* **Requirement**: Among the records below, find the line that has "[List.getElem_append_left (by simpa using hlt)]"; from there, give the lines again exactly, and stop after the line that has "have : pad.val".

Collected data
>>>
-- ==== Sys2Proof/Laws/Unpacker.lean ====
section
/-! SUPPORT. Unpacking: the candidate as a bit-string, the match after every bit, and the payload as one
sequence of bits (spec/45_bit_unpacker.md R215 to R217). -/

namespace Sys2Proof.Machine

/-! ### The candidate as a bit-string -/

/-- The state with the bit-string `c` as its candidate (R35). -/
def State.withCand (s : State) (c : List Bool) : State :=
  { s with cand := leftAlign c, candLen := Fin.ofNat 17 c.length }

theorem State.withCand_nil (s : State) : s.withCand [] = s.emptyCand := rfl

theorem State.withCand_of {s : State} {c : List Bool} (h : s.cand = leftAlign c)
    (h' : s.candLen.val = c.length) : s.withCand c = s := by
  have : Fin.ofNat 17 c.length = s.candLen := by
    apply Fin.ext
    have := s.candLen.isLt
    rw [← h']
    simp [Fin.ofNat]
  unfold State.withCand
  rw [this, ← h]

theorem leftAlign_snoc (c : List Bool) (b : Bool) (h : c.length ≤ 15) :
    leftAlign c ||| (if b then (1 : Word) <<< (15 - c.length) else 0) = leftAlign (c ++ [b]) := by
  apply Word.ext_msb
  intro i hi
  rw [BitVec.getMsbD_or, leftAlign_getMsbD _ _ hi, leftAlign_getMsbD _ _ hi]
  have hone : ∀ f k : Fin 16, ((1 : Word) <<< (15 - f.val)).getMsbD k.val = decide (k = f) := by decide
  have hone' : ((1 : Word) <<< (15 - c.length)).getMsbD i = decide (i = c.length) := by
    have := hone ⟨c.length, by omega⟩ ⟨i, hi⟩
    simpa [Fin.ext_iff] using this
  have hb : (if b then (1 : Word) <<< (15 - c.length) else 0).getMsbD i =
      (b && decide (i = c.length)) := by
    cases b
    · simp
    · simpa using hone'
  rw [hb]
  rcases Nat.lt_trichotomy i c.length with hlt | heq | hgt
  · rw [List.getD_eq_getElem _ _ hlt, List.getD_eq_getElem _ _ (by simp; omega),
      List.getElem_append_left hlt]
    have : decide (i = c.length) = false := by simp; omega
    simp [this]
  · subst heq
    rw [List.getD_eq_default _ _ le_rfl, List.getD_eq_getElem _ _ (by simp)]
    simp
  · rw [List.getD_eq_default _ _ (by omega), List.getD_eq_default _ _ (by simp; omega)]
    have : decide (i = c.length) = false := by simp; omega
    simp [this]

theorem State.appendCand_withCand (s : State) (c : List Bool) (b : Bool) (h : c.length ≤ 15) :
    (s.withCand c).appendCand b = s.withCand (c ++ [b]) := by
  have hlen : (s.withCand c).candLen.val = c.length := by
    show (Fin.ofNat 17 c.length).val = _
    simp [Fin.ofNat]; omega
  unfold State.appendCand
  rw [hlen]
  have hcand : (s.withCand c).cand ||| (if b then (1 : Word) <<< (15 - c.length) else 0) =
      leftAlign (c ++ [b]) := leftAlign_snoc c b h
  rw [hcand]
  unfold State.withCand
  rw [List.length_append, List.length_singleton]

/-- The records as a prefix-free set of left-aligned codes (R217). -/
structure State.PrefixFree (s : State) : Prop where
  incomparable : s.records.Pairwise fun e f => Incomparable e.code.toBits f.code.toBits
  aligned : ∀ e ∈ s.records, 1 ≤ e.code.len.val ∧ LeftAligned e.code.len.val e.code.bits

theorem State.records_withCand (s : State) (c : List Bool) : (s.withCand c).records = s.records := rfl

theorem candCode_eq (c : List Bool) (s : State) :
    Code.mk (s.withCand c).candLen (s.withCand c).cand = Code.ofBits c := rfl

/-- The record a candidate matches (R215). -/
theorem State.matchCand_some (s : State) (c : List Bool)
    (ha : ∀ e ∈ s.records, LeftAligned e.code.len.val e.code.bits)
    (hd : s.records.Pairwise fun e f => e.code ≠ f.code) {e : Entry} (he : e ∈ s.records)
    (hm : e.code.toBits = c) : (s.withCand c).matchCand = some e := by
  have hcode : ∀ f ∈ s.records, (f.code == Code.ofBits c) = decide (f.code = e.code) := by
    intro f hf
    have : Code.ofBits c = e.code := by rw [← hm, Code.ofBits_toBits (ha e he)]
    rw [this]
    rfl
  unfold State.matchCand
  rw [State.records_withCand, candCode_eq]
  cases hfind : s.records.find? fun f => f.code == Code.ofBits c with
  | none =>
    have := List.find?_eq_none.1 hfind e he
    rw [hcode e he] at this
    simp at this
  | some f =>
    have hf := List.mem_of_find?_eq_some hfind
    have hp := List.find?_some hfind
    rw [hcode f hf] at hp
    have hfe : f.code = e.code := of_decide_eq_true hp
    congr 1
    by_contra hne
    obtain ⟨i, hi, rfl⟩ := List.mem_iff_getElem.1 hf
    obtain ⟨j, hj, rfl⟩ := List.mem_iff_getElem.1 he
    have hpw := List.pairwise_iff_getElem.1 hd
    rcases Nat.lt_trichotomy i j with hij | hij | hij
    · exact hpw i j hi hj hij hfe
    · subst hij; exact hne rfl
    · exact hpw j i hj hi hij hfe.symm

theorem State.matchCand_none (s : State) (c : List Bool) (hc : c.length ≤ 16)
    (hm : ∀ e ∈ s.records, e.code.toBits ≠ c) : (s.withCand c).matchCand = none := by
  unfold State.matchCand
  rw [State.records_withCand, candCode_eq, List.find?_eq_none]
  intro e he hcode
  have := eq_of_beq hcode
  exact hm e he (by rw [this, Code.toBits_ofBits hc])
<<<
>>>
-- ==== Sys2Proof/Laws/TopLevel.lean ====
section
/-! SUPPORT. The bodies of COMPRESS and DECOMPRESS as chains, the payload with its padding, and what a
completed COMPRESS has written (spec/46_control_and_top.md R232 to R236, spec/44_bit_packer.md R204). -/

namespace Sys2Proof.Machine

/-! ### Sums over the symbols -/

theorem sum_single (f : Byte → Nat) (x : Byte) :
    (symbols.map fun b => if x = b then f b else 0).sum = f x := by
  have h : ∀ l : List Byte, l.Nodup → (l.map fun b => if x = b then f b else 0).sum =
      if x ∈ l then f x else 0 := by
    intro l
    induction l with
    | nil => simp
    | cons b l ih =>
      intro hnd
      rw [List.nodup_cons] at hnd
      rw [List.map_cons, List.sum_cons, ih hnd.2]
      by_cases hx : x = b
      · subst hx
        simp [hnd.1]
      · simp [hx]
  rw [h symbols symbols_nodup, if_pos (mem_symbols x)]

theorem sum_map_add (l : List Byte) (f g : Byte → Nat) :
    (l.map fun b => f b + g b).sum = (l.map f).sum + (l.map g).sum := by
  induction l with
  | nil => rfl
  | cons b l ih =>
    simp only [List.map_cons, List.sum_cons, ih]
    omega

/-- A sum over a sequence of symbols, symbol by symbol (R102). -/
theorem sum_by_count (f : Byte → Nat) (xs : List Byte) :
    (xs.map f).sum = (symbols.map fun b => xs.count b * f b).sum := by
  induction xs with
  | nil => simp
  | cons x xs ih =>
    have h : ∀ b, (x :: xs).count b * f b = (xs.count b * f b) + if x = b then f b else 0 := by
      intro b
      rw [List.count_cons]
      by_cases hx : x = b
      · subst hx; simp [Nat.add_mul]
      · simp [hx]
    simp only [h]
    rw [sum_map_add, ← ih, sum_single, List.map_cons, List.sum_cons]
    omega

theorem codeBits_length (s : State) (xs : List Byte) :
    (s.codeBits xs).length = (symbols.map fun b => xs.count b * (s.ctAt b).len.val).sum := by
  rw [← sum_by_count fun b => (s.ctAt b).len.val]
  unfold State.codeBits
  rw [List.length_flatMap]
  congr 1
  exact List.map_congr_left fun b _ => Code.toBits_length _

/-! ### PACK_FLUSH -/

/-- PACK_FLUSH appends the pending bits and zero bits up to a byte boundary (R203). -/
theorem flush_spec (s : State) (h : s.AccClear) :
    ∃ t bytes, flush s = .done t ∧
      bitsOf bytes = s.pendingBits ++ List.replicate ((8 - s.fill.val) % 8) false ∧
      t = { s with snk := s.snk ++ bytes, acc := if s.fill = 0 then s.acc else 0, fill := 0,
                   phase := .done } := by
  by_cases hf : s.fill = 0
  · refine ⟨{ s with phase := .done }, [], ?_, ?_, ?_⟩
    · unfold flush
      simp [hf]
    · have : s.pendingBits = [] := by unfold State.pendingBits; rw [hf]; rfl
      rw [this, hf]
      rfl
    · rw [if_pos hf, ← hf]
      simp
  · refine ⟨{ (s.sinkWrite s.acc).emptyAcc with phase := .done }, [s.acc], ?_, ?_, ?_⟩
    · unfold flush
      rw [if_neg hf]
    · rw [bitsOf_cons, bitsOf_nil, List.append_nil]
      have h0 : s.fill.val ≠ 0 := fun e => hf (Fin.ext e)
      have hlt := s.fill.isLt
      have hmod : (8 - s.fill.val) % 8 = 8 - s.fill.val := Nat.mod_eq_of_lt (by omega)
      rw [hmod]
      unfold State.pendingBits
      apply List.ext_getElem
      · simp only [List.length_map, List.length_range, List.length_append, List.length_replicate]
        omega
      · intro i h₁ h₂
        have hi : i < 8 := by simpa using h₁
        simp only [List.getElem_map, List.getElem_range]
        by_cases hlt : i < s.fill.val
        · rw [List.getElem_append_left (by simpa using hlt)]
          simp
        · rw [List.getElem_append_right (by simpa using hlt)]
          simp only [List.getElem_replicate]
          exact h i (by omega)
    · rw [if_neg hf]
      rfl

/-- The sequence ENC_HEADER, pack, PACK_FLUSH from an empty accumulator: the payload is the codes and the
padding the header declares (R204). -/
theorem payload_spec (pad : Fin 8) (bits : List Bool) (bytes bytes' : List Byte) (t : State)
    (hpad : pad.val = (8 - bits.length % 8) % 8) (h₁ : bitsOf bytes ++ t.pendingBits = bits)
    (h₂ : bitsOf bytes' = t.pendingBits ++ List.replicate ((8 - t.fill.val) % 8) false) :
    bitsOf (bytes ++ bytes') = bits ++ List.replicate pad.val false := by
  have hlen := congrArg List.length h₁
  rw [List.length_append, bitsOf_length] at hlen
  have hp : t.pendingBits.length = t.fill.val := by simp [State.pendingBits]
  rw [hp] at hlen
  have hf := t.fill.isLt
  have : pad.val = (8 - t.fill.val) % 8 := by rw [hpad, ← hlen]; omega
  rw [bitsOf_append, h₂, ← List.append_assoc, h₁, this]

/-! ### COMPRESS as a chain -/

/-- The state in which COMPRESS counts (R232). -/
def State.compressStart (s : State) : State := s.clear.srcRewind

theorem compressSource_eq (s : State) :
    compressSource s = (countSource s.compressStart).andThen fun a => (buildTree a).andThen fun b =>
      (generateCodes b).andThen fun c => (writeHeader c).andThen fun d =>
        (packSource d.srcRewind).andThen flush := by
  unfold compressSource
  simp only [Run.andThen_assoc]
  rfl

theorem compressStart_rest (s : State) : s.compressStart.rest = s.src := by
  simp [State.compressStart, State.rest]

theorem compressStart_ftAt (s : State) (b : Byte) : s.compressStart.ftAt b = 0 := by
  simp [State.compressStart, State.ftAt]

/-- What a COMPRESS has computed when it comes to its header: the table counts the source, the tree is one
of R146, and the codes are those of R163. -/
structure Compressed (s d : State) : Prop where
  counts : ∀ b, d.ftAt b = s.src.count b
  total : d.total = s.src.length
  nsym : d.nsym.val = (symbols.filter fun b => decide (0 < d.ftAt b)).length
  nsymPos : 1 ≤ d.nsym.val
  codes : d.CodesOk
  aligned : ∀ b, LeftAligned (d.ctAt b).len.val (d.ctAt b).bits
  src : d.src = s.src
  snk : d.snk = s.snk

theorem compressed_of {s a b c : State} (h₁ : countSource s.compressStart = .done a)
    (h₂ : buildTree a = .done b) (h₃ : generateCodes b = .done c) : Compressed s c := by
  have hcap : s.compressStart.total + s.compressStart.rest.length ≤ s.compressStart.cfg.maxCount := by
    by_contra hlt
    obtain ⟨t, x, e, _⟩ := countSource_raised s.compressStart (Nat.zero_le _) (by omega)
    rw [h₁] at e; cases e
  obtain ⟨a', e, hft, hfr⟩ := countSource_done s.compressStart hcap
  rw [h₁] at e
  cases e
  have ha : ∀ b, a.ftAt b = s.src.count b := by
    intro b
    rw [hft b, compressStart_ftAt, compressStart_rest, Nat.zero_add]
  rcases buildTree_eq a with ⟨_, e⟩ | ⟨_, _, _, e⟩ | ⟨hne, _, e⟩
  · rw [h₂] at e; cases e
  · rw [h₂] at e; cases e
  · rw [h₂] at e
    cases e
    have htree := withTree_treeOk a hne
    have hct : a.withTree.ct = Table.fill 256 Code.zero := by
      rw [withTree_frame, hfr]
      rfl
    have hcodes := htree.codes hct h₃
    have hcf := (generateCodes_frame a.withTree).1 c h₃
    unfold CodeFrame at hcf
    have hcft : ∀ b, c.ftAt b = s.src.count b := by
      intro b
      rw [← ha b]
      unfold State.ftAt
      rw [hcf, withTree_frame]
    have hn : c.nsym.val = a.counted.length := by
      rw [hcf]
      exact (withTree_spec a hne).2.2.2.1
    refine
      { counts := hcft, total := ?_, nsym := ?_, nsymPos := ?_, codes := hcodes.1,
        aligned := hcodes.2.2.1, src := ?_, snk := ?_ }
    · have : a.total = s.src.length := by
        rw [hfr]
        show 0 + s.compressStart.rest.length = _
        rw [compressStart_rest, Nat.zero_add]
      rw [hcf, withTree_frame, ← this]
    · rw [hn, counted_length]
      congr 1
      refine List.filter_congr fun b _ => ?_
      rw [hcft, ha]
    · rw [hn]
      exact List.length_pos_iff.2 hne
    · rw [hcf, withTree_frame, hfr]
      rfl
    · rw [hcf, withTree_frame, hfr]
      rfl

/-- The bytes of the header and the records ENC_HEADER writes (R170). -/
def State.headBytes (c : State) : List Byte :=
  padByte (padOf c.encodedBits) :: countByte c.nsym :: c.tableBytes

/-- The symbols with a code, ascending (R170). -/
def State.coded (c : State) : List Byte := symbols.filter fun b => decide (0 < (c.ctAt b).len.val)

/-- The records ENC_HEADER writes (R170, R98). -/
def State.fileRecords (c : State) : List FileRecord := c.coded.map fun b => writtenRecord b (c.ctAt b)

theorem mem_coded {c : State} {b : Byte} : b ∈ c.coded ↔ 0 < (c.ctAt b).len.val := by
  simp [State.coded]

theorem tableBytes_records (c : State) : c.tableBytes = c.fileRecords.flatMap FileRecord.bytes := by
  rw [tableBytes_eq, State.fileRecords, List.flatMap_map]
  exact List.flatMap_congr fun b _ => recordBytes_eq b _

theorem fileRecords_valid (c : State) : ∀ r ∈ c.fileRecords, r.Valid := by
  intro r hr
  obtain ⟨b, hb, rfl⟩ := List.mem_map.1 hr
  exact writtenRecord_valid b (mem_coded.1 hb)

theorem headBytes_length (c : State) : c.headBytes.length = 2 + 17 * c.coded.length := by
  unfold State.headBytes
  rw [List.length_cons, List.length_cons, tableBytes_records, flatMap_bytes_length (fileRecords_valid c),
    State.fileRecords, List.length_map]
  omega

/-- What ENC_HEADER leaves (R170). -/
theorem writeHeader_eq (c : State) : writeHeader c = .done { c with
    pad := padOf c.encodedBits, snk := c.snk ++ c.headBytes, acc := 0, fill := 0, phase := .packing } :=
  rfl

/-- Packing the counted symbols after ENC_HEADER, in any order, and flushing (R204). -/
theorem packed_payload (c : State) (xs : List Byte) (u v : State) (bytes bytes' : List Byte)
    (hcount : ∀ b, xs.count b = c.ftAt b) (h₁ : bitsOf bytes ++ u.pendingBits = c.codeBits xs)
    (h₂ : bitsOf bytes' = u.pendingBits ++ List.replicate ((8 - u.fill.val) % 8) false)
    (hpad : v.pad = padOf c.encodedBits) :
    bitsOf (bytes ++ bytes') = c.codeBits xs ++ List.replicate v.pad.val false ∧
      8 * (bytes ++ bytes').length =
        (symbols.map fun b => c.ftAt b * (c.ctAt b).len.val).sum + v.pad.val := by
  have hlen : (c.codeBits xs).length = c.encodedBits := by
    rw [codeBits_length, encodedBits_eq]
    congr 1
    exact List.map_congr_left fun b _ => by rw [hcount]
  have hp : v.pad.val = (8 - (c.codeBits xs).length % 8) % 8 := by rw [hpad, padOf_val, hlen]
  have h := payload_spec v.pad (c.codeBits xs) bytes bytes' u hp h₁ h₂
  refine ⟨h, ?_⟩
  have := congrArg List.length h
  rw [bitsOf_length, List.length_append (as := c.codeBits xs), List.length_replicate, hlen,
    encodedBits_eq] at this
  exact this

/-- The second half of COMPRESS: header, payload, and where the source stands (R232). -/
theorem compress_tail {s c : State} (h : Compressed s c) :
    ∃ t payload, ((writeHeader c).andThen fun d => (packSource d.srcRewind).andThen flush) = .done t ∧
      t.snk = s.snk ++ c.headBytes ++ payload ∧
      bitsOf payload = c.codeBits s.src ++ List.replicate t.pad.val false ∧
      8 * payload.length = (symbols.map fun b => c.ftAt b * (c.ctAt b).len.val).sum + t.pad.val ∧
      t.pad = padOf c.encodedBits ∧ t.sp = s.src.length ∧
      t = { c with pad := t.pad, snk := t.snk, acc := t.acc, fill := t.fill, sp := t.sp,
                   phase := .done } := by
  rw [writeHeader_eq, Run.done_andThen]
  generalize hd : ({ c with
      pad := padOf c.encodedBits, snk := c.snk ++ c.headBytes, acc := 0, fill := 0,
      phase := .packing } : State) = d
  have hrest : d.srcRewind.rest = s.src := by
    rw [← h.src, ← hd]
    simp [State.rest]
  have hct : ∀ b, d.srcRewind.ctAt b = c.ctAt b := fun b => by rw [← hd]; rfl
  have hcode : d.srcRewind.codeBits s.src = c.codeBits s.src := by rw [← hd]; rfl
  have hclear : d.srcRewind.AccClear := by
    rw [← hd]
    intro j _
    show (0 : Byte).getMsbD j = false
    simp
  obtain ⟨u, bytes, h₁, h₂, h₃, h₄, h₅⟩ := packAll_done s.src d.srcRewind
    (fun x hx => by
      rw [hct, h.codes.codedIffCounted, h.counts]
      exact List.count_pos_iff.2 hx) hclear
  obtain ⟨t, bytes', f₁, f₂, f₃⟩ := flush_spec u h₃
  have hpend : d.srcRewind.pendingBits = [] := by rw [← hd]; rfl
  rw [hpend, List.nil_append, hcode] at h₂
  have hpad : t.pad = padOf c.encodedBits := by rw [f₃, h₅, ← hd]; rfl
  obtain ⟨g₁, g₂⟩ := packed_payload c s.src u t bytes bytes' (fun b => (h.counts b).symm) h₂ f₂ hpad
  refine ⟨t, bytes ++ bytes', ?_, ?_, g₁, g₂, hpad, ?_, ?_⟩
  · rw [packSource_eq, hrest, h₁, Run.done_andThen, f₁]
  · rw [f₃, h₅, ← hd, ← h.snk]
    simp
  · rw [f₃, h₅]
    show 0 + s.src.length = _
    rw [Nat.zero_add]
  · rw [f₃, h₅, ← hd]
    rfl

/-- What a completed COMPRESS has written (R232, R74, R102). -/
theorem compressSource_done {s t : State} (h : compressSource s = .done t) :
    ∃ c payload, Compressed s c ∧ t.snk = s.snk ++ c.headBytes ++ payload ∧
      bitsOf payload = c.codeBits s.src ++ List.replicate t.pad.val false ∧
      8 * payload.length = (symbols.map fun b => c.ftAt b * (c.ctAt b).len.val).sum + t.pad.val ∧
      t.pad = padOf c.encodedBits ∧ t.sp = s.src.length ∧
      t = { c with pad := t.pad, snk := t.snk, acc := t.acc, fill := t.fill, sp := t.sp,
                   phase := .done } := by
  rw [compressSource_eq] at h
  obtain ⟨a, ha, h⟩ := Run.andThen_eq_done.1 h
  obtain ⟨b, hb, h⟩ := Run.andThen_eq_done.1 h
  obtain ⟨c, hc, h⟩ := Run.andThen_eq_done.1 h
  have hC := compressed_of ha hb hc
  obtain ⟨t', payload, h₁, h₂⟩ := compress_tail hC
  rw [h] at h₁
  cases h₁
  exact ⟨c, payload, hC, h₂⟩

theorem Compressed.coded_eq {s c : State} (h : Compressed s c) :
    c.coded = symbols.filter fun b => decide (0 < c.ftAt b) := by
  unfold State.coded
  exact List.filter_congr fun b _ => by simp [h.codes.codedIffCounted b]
<<<
* **Written response**:
        · rw [List.getElem_append_left (by simpa using hlt)]
          simp
        · rw [List.getElem_append_right (by simpa using hlt)]
          simp only [List.getElem_replicate]
          exact h i (by omega)
    · rw [if_neg hf]
      rfl

/-- The sequence ENC_HEADER, pack, PACK_FLUSH from an empty accumulator: the payload is the codes and the
padding the header declares (R204). -/
theorem payload_spec (pad : Fin 8) (bits : List Bool) (bytes bytes' : List Byte) (t : State)
    (hpad : pad.val = (8 - bits.length % 8) % 8) (h₁ : bitsOf bytes ++ t.pendingBits = bits)
    (h₂ : bitsOf bytes' = t.pendingBits ++ List.replicate ((8 - t.fill.val) % 8) false) :
    bitsOf (bytes ++ bytes') = bits ++ List.replicate pad.val false := by
  have hlen := congrArg List.length h₁
  rw [List.length_append, bitsOf_length] at hlen
  have hp : t.pendingBits.length = t.fill.val := by simp [State.pendingBits]
  rw [hp] at hlen
  have hf := t.fill.isLt
  have : pad.val = (8 - t.fill.val) % 8 := by rw [hpad, ← hlen]; omega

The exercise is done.